What you should do:
Take the lines from the beginning of the data below through the line holding "def State.ranked (s" and return exactly those.

[Opening The data section]

/-- Launches in order of arrival at the hub, that of x among them (R113). -/
def insertByArrival (x : Started) : List Started → List Started
  | [] => [x]
  | y :: rest =>
    if x.launch.since.toNat < y.launch.since.toNat ∨
        (x.launch.since = y.launch.since ∧ x.launch.id < y.launch.id) then x :: y :: rest
    else y :: insertByArrival x rest

/-- Started launches with unplaced ranks, in the order in which they place them: by priority, then by arrival
(R113); none of a region that a pre-emption is saving (R52). -/
def State.unplaced (s : State) : List Started :=
  let xs := (s.started.filter fun x => decide (x.next < x.launch.groups) && !s.saving x.launch.region).foldl
    (fun l x => insertByArrival x l) []
  (List.range 8).flatMap fun p => xs.filter fun x => x.prio == p

/-- Ranks of launches of the same or a higher priority that arrived earlier can be placed, and go first (R113). -/
def State.placesFirst (s : State) (l : Launch) : Bool :=
  s.unplaced.any fun x => decide (x.prio ≤ s.launchPrio l) && decide (x.launch.since.toNat ≤ l.since.toNat)
    && (s.placeNext x).isSome

/-- A launch starts if all that R112 asks holds; a COR launch is placed whole with it (R36, R113). -/
def State.tryStart (s : State) (l : Launch) : Option State :=
  match s.freeSerials (s.eff l.region .nsbase) l.groups,
      s.saveRoom (s.eff l.region .savebase) (s.eff l.region .savesize) (recordBytes l.vregs l.spad) with
  | some serial, some _ =>
    if l.mtx && !((s.placeClusters (s.eff l.region .placeset)).any fun cl => s.tokensOk (s.capsNow l.region) [cl])
    then none
    else if l.cor then
      if s.placesFirst l || s.saving l.region then none
      else ((s.startLaunch l serial).placeAll l.id l.groups).map fun s =>
        { s with started := s.started.filter fun x => decide (x.next < x.launch.groups) }
    else some (s.startLaunch l serial)
  | _, _ => none

/-- Waiting launches in order of priority, then of arrival (R112). -/
def State.ranked (s : State) : List Launch :=
  (List.range 8).flatMap fun p => s.waiting.filter fun l => s.launchPrio l == p

/-- The launches are considered in order: rejected, started, or passed over (R112, R376). -/
def State.consider (s : State) : List Launch → State
  | [] => s
  | l :: rest =>
    match s.rejectCode l with
    | 0 =>
      match s.tryStart l with
      | some s1 => s1
      | none => s.consider rest
    | code => ({ s with waiting := s.waiting.filter fun x => !(x.id == l.id) }.reject l code).consider rest

/-- LAUNCH_START (R112). -/
def execLaunchStart (s : State) : Host.Outcome State Fault Refusal := .next (s.consider s.ranked)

[Closing The data section]

Finished task:
/-- Launches in order of arrival at the hub, that of x among them (R113). -/
def insertByArrival (x : Started) : List Started → List Started
  | [] => [x]
  | y :: rest =>
    if x.launch.since.toNat < y.launch.since.toNat ∨
        (x.launch.since = y.launch.since ∧ x.launch.id < y.launch.id) then x :: y :: rest
    else y :: insertByArrival x rest

/-- Started launches with unplaced ranks, in the order in which they place them: by priority, then by arrival
(R113); none of a region that a pre-emption is saving (R52). -/
def State.unplaced (s : State) : List Started :=
  let xs := (s.started.filter fun x => decide (x.next < x.launch.groups) && !s.saving x.launch.region).foldl
    (fun l x => insertByArrival x l) []
  (List.range 8).flatMap fun p => xs.filter fun x => x.prio == p

/-- Ranks of launches of the same or a higher priority that arrived earlier can be placed, and go first (R113). -/
def State.placesFirst (s : State) (l : Launch) : Bool :=
  s.unplaced.any fun x => decide (x.prio ≤ s.launchPrio l) && decide (x.launch.since.toNat ≤ l.since.toNat)
    && (s.placeNext x).isSome

/-- A launch starts if all that R112 asks holds; a COR launch is placed whole with it (R36, R113). -/
def State.tryStart (s : State) (l : Launch) : Option State :=
  match s.freeSerials (s.eff l.region .nsbase) l.groups,
      s.saveRoom (s.eff l.region .savebase) (s.eff l.region .savesize) (recordBytes l.vregs l.spad) with
  | some serial, some _ =>
    if l.mtx && !((s.placeClusters (s.eff l.region .placeset)).any fun cl => s.tokensOk (s.capsNow l.region) [cl])
    then none
    else if l.cor then
      if s.placesFirst l || s.saving l.region then none
      else ((s.startLaunch l serial).placeAll l.id l.groups).map fun s =>
        { s with started := s.started.filter fun x => decide (x.next < x.launch.groups) }
    else some (s.startLaunch l serial)
  | _, _ => none

/-- Waiting launches in order of priority, then of arrival (R112). -/
def State.ranked (s : State) : List Launch :=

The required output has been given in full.